Basic 3D Scatter Plot Setup
First, let's create a simple 3D scatter plot with our sample data ?
import plotly.express as px
import pandas as pd
# Create sample data
data = {
'gadget': ['mobile', 'tablet', 'ipad', 'laptop'],
'rating': [3, 4, 2, 1],
'price': [20000, 50000, 30000, 90000],
'category': ['phone', 'tablet', 'tablet', 'computer']
}
df = pd.DataFrame(data)
print(df)
gadget rating price category 0 mobile 3 20000 phone 1 tablet 4 50000 tablet 2 ipad 2 30000 tablet 3 laptop 1 90000 computer
Creating 3D Scatter Plot with Legend
Use the color parameter to create a legend based on categorical data ?
import plotly.express as px
import pandas as pd
data = {
'gadget': ['mobile', 'tablet', 'ipad', 'laptop'],
'rating': [3, 4, 2, 1],
'price': [20000, 50000, 30000, 90000],
'category': ['phone', 'tablet', 'tablet', 'computer']
}
df = pd.DataFrame(data)
# Create 3D scatter plot with legend
fig = px.scatter_3d(
df,
x='rating',
y='price',
z='gadget',
color='category', # Creates legend
title="3D Scatter Plot with Legend"
)
fig.show()
Customizing Axis Labels
Use the labels parameter to customize axis titles ?
import plotly.express as px
import pandas as pd
data = {
'gadget': ['mobile', 'tablet', 'ipad', 'laptop'],
'rating': [3, 4, 2, 1],
'price': [20000, 50000, 30000, 90000],
'category': ['phone', 'tablet', 'tablet', 'computer']
}
df = pd.DataFrame(data)
fig = px.scatter_3d(
df,
x='rating',
y='price',
z='gadget',
color='category',
title="Gadget Analysis: Rating vs Price",
labels={
'rating': 'User Rating (1-5)',
'price': 'Price (INR)',
'gadget': 'Gadget Type',
'category': 'Device Category'
}
)
fig.show()
Advanced Customization
Combine legend positioning, axis labels, and layout styling for professional visualization ?

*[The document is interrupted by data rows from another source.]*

/-! ## The host engine -/

/-- R140: an admitted H_SEND. -/
def Obligations.HostSendStartsWaiting : Prop :=
  (∀ o : Operands, decode { key := 0x03#8, operands := o } = .ok (.hSend o.bytes)) ∧
  ∀ (s : State) (p : Bytes), s.role = .host → s.intakeEn = true → p.length ≤ s.config.maxMsg →
    exec (.hSend p) s = .next { s with
      bufLen    := BitVec.ofNat 16 p.length
      bufData   := p
      tmrGen    := nextGen s.config s.tmrGen
      tmrActive := true
      sndWait   := true
      intakeEn  := false
      status    := 0x00#8
      actions   := s.actions ++ [.send s.config.hostLink (frameBytes s.config .data s.nextframetosend p)] ++
        (if s.tmrActive then [.tcancel s.tmrGen] else []) ++
        [.tstart (nextGen s.config s.tmrGen) (timeoutUs s.config s.config.hostLink (6 + p.length)), .intake false] }

/-- R142: an ACK at a host, idle, mismatched or matching. -/
def Obligations.HostAckReturnsToIdleOnlyOnAMatch : Prop :=
  (∀ o : Operands, decode { key := 0x09#8, operands := o } = .ok (.hAck o.seq)) ∧
  ∀ (s : State) (q : SeqBit),
    (s.sndWait = false → exec (.hAck q) s = .next { s with status := 0x13#8 }) ∧
    (s.sndWait = true → q ≠ s.ackexpected → exec (.hAck q) s = .next { s with status := 0x12#8 }) ∧
    (s.sndWait = true → q = s.ackexpected →
      exec (.hAck q) s = .next { s with
        tmrActive       := false
        ackexpected     := s.ackexpected ^^^ 1#1
        nextframetosend := s.nextframetosend ^^^ 1#1
        sndWait         := false
        intakeEn        := true
        status          := 0x00#8
        actions         := s.actions ++ (if s.tmrActive then [.tcancel s.tmrGen] else []) ++ [.intake true] })

/-- R143: a retransmission sends the buffered payload with the same sequence bit; outside WAIT_ACK the rule is refused. -/
def Obligations.HostTimeoutRetransmitsTheSameFrame : Prop :=
  (∀ o : Operands, decode { key := 0x02#8, operands := o } = .ok .hTimeout) ∧
  ∀ s : State,
    (s.sndWait = true → s.bufferLegal →
      exec .hTimeout s = .next { s with
        tmrGen    := nextGen s.config s.tmrGen
        tmrActive := true
        status    := 0x00#8
        actions   := s.actions ++ [.send s.config.hostLink (frameBytes s.config .data s.nextframetosend s.bufData)] ++
          (if s.tmrActive then [.tcancel s.tmrGen] else []) ++
          [.tstart (nextGen s.config s.tmrGen) (timeoutUs s.config s.config.hostLink (6 + s.bufData.length))] }) ∧
    (s.sndWait = false → exec .hTimeout s = .refused .timeoutWhileIdle)

/-- R144: DATA at a host, expected, re-acknowledged or dropped. -/
def Obligations.HostDataDeliversOnlyTheExpectedBit : Prop :=
  (∀ o : Operands, decode { key := 0x01#8, operands := o } = .ok (.hData o.seq o.bytes)) ∧
  ∀ (s : State) (q : SeqBit) (p : Bytes),
    (q = s.frameexpected →
      exec (.hData q p) s = .next { s with
        frameexpected := s.frameexpected ^^^ 1#1
        status        := 0x00#8
        actions       := s.actions ++ [.deliver p, .send s.config.hostLink (frameBytes s.config .ack q [])] }) ∧
    (q ≠ s.frameexpected → s.config.reackDuplicates = true →
      exec (.hData q p) s = .next { s with
        status := 0x08#8, actions := s.actions ++ [.send s.config.hostLink (frameBytes s.config .ack q [])] }) ∧
    (q ≠ s.frameexpected → s.config.reackDuplicates = false →
      exec (.hData q p) s = .next { s with status := 0x10#8 })

/-! ## The router engine -/

/-- R160: DATA at a router, full, mismatched or forwarded. -/
def Obligations.RouterDataForwardsOnlyIntoAnEmptyBuffer : Prop :=
  (∀ o : Operands, decode { key := 0x11#8, operands := o } = .ok (.rData o.seq o.bytes)) ∧
  ∀ (s : State) (q : SeqBit) (p : Bytes),
    (s.bufFull = true → exec (.rData q p) s = .next { s with status := 0x11#8 }) ∧
    (s.bufFull = false → q ≠ s.frameexpected → s.config.reackDuplicates = true →
      exec (.rData q p) s = .next { s with
        status := 0x08#8, actions := s.actions ++ [.send s.config.routerUpLink (frameBytes s.config .ack q [])] }) ∧
    (s.bufFull = false → q ≠ s.frameexpected → s.config.reackDuplicates = false →
      exec (.rData q p) s = .next { s with status := 0x10#8 }) ∧
    (s.bufFull = false → q = s.frameexpected → p.length ≤ s.config.maxMsg →
      exec (.rData q p) s = .next { s with
        frameexpected := s.frameexpected ^^^ 1#1
        tmrGen        := nextGen s.config s.tmrGen
        tmrActive     := true
        bufFull       := true
        bufSeq        := q
        bufLen        := BitVec.ofNat 16 p.length
        bufData       := p
        status        := 0x00#8
        actions       := s.actions ++
          [.send s.config.routerUpLink (frameBytes s.config .ack q []),
            .send s.config.routerDownLink (frameBytes s.config .data q p)] ++
          (if s.tmrActive then [.tcancel s.tmrGen] else []) ++
          [.tstart (nextGen s.config s.tmrGen) (timeoutUs s.config s.config.routerDownLink (6 + p.length))] })

/-- R100's refusal, at an R_DATA that is handed by its key with a payload over MAX_MSG, which no validated frame has. That
the keyed operation makes the illegal call is the model's reading (log entry 9). -/
def Obligations.KeyedRouterDataOverMaxMsgIsRefused : Prop :=
  ∀ (s : State) (q : SeqBit) (p : Bytes), s.bufFull = false → q = s.frameexpected → s.config.maxMsg < p.length →
    decode { key := 0x11#8, operands := { seq := q, bytes := p } } = .ok (.rData q p) ∧
    exec (.rData q p) s = .refused .encodeOversize

/-- R161: an ACK at a router, with no buffer condition. -/
def Obligations.RouterAckReleasesTheBufferOnAMatch : Prop :=
  (∀ o : Operands, decode { key := 0x19#8, operands := o } = .ok (.rAck o.seq)) ∧
  ∀ (s : State) (q : SeqBit),
    (q ≠ s.ackexpected → exec (.rAck q) s = .next { s with status := 0x12#8 }) ∧
    (q = s.ackexpected →
      exec (.rAck q) s = .next { s with
        ackexpected := s.ackexpected ^^^ 1#1
        bufFull     := false
        tmrActive   := false
        status      := 0x00#8
        actions     := s.actions ++ (if s.tmrActive then [.tcancel s.tmrGen] else []) })

/-- R162: a retransmission sends the buffered payload with the buffered sequence bit; with the buffer empty the rule is
refused. -/
def Obligations.RouterTimeoutRetransmitsTheBufferedFrame : Prop :=
  (∀ o : Operands, decode { key := 0x12#8, operands := o } = .ok .rTimeout) ∧
  ∀ s : State,
    (s.bufFull = true → s.bufferLegal →
      exec .rTimeout s = .next { s with
        tmrGen    := nextGen s.config s.tmrGen
        tmrActive := true
        status    := 0x00#8
        actions   := s.actions ++ [.send s.config.routerDownLink (frameBytes s.config .data s.bufSeq s.bufData)] ++
          (if s.tmrActive then [.tcancel s.tmrGen] else []) ++
          [.tstart (nextGen s.config s.tmrGen) (timeoutUs s.config s.config.routerDownLink (6 + s.bufData.length))] }) ∧
    (s.bufFull = false → exec .rTimeout s = .refused .timeoutWhileEmpty)

/-- R163: a payload offered to a router. -/
def Obligations.RouterPayloadRaisesTheRoleFault : Prop :=
  (∀ o : Operands, decode { key := 0x13#8, operands := o } = .ok (.rPayload o.bytes)) ∧
  ∀ (s : State) (p : Bytes),
    exec (.rPayload p) s = .next { s with fault := s.fault ||| 0x04#8, status := 0x22#8 }

/-! ## DIAG and the observation port -/

/-- R184, R185: DIAG returns the text of the three sequence bits and changes nothing else. -/
def Obligations.DiagReturnsTheThreeBits : Prop :=
  (∀ (o : Operands) (k : Key), k = 0x04#8 ∨ k = 0x14#8 → decode { key := k, operands := o } = .ok .diag) ∧
  ∀ s : State, ∃ text : Text,
    exec .diag s = .next { s with status := 0x00#8, actions := s.actions ++ [.diagtext text] } ∧
    String.ofList text =
      "ackexpected=" ++ (if s.ackexpected = 1#1 then "1" else "0") ++
      " nextframetosend=" ++ (if s.nextframetosend = 1#1 then "1" else "0") ++
      " frameexpected=" ++ (if s.frameexpected = 1#1 then "1" else "0")

/-- R38: the words of the observation port; an address not listed reads zero, and a write is ignored. -/
def Obligations.ObservationPortShowsEveryField : Prop :=
  ∀ s : State,
    ((portRead 0 s).getLsbD 0 = s.booted ∧ (portRead 0 s).getLsbD 1 = decide (s.role = .router) ∧
      (portRead 0 s).getLsbD 2 = s.orig ∧ (portRead 0 s).extractLsb' 3 13 = 0#13 ∧
      (portRead 0 s).extractLsb' 16 16 = s.nodeId) ∧
    ((portRead 1 s).extractLsb' 0 1 = s.ackexpected ∧ (portRead 1 s).extractLsb' 1 1 = s.nextframetosend ∧
      (portRead 1 s).extractLsb' 2 1 = s.frameexpected ∧ (portRead 1 s).extractLsb' 3 29 = 0#29) ∧
    ((portRead 2 s).getLsbD 0 = s.sndWait ∧ (portRead 2 s).getLsbD 1 = s.intakeEn ∧
      (portRead 2 s).getLsbD 2 = s.bufFull ∧ (portRead 2 s).extractLsb' 3 1 = s.bufSeq ∧
      (portRead 2 s).getLsbD 4 = s.tmrActive ∧ (portRead 2 s).extractLsb' 5 11 = 0#11 ∧
      (portRead 2 s).extractLsb' 16 16 = s.bufLen) ∧
    portRead 3 s = s.tmrGen ∧
    ((portRead 4 s).extractLsb' 0 8 = s.fault ∧ (portRead 4 s).extractLsb' 8 24 = 0#24) ∧
    ((portRead 5 s).extractLsb' 0 8 = s.status ∧ (portRead 5 s).extractLsb' 8 24 = 0#24) ∧
    (∀ addr, 5 < addr → portRead addr s = 0#32) ∧
    (∀ addr v, portWrite addr v s = s)

/-! ## The codec -/

/-- R100: the frame ENCODE builds, and the calls a model must refuse. -/
def Obligations.EncodeBuildsTheFrameOrRefuses : Prop :=
  (∀ o : Operands, decode { key := 0xE0#8, operands := o } = .ok (.encode o.kind o.seq o.bytes)) ∧
  ∀ (s : State) (k : Kind) (q : SeqBit) (p : Bytes),
    (p.length ≤ s.config.maxMsg → (k = .ack → p = []) →
      ∃ (header : Bytes) (c : BitVec 16),
        header = [if k = .data then 0x00#8 else 0x01#8, q.setWidth 8,
          (BitVec.ofNat 16 p.length).extractLsb' 8 8, (BitVec.ofNat 16 p.length).extractLsb' 0 8] ∧
        c = integrity s.config.integrity (header ++ [0x00#8, 0x00#8] ++ p) ∧
        exec (.encode k q p) s = .next { s with
          result := some (.encoded (header ++ [c.extractLsb' 8 8, c.extractLsb' 0 8] ++ p)) }) ∧
    (k = .ack → p ≠ [] → exec (.encode k q p) s = .refused .encodeAckPayload) ∧
    (k = .data → s.config.maxMsg < p.length → exec (.encode k q p) s = .refused .encodeOversize)

/-- R102: VALIDATE's checks, by byte numbers, in their order. -/
def Obligations.ValidateChecksInOrder : Prop :=
  (∀ o : Operands, decode { key := 0xE1#8, operands := o } = .ok (.validate o.bytes)) ∧
  ∀ (s : State) (b : Bytes),
    exec (.validate b) s = .next { s with result := some (.validated (
      let len := be16 (byteAt b 2) (byteAt b 3)
      if b.length < 6 then .discard .short
      else if be16 (byteAt b 4) (byteAt b 5) ≠ integrity s.config.integrity (zeroChecksum b) then .discard .checksum
      else if b.length ≠ 6 + len.toNat then .discard .length
      else if byteAt b 0 ≠ 0x00#8 ∧ byteAt b 0 ≠ 0x01#8 then .discard .format
      else if byteAt b 1 ≠ 0x00#8 ∧ byteAt b 1 ≠ 0x01#8 then .discard .format
      else if byteAt b 0 = 0x01#8 ∧ len ≠ 0#16 then .discard .format
      else if byteAt b 0 = 0x00#8 ∧ s.config.maxMsg < len.toNat then .discard .format
      else .valid (if byteAt b 0 = 0x00#8 then .data else .ack) ((byteAt b 1).extractLsb' 0 1) (b.drop 6))) }

/-- R51, R101: byte `k` of the payload is byte 6 + `k` of the frame, and the frame is 6 bytes and its payload. -/
def Obligations.PayloadIsCarriedUnchanged : Prop :=
  ∀ (cf : Config) (k : Kind) (q : SeqBit) (p : Bytes),
    (frameBytes cf k q p).length = 6 + p.length ∧ ∀ i, (frameBytes cf k q p)[6 + i]? = p[i]?

/-- R107: a frame that was encoded is decoded to what it was made of. -/
def Obligations.DecodingAnEncodedFrameGivesItBack : Prop :=
  ∀ (cf : Config) (k : Kind) (q : SeqBit) (p : Bytes), p.length ≤ cf.maxMsg → (k = .ack → p = []) →
    validateFrame cf (frameBytes cf k q p) = .valid k q p

/-- The other direction of R107: a string that is accepted is the frame of what it was decoded to. -/
def Obligations.AnAcceptedStringIsTheFrameOfItsFields : Prop :=
  ∀ (cf : Config) (b : Bytes) (k : Kind) (q : SeqBit) (p : Bytes),
    validateFrame cf b = .valid k q p → frameBytes cf k q p = b ∧ p.length ≤ cf.maxMsg ∧ (k = .ack → p = [])

/-- R78: the legal frames are exactly the strings VALIDATE accepts; every other string is discarded, with no
acknowledgement and no side effect. -/
def Obligations.LegalFramesAreTheAcceptedStrings : Prop :=
  ∀ (cf : Config) (b : Bytes),
    (legalFrame cf b ↔ ∃ k q p, validateFrame cf b = .valid k q p) ∧
    (¬ legalFrame cf b ↔ ∃ c, validateFrame cf b = .discard c) ∧
    ∀ (s : State) (l : Link) (rest : List Event), s.config = cf → ¬ legalFrame cf b → s.booted = true →
      s.keyPort = none → s.inbox = .frame l b :: rest →
        ∃ code, step s = .next { s.takeEvent rest with status := code }

/-- R106: a legal frame with exactly one bit inverted, anywhere, is discarded with CHECKSUM, whichever function of log entry
10 stands for INTEGRITY. -/
def Obligations.EverySingleBitErrorIsDetected : Prop :=
  ∀ (cf : Config) (b : Bytes) (i k : Nat), legalFrame cf b → i < b.length → k < 8 →
    validateFrame cf (invertBit b i k) = .discard .checksum

/-! ## The operation key -/

/-- Decoding the key word of an operation gives the operation back, with every operand. -/
def Obligations.DecodingAnEncodedOperationGivesItBack : Prop :=
  ∀ i : Instr, decode (encode i) = .ok i

/-- R83: the reserved keys are exactly the ones the rule lists, and each is rejected. -/
def Obligations.ReservedKeysAreExactlyTheListedOnes : Prop :=
  ∀ (k : Key) (o : Operands),
    ((k.extractLsb' 5 3 ≠ 0b000#3 ∧ k.extractLsb' 5 3 ≠ 0b111#3) ∨
     (k.extractLsb' 5 3 = 0b000#3 ∧ 0b101#3 ≤ k.extractLsb' 0 3) ∨
     (k.extractLsb' 5 3 = 0b000#3 ∧ k.getLsbD 3 = true ∧ k.extractLsb' 0 3 ≠ 0b001#3) ∨
     (k.extractLsb' 5 3 = 0b111#3 ∧ (k.extractLsb' 3 2 ≠ 0b00#2 ∨ 0b101#3 ≤ k.extractLsb' 0 3))) ↔
    ∃ why, decode { key := k, operands := o } = .error why

/-- A few rows of the operation map of R82, written out. The key has no operand bits: that a table word decodes with every
operand zero (BOOT as a host that is no Originator, an ACK of bit 0) is the model's choice (log entry 17). -/
def Obligations.WrittenKeysSelectTheirOperation : Prop :=
  decodeTableWord 8 0b00000000 = some (.boot { role := .host, orig := false, nodeId := 0#16 }) ∧
  decodeTableWord 8 0b00010000 = some (.boot { role := .host, orig := false, nodeId := 0#16 }) ∧
  decodeTableWord 8 0b00001001 = some (.hAck 0#1) ∧
  decodeTableWord 8 0b00010010 = some .rTimeout ∧
  decodeTableWord 8 0b11100011 = some .timerCancel ∧
  decodeTableWord 8 0b00000101 = none ∧
  decodeTableWord 8 0b11100101 = none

import plotly.express as px
import pandas as pd
data = {
'gadget': ['mobile', 'tablet', 'ipad', 'laptop', 'smartwatch'],
'rating': [3, 4, 2, 1, 5],
'price': [20000, 50000, 30000, 90000, 15000],
'category': ['phone', 'tablet', 'tablet', 'computer', 'wearable']
}
df = pd.DataFrame(data)
fig = px.scatter_3d(
df,
x='rating',
y='price',
z='gadget',
color='category',
size=[10, 15, 12, 20, 8], # Point sizes
title="Complete 3D Scatter Plot Analysis",
labels={
'rating': 'User Rating (?)',
'price': 'Price (?)',
'gadget': 'Product Name',
'category': 'Product Category'
}
)
# Customize layout and legend
fig.update_layout(
font_family="Arial",
font_color="black",
title_font_family="Times New Roman",
title_font_color="darkblue",
title_font_size=18,
legend=dict(
orientation="v",
yanchor="top",
y=1,
xanchor="left",
x=1.01
),
scene=dict(
xaxis_title="User Rating (?)",
yaxis_title="Price (?)",
zaxis_title="Product Name"
)
)
fig.show()
Key Parameters Summary
| Parameter | Purpose | Example |
|---|---|---|
color |
Creates legend | color='category' |
labels |
Custom axis titles | labels={'x': 'Custom X'} |
scene |
3D axis formatting | scene=dict(xaxis_title='X') |
legend |
Legend positioning | legend=dict(x=1.01) |
Conclusion
Use the color parameter to generate legends and labels dictionary for custom axis titles. The update_layout() method provides fine-grained control over legend positioning and 3D scene formatting for professional visualizations.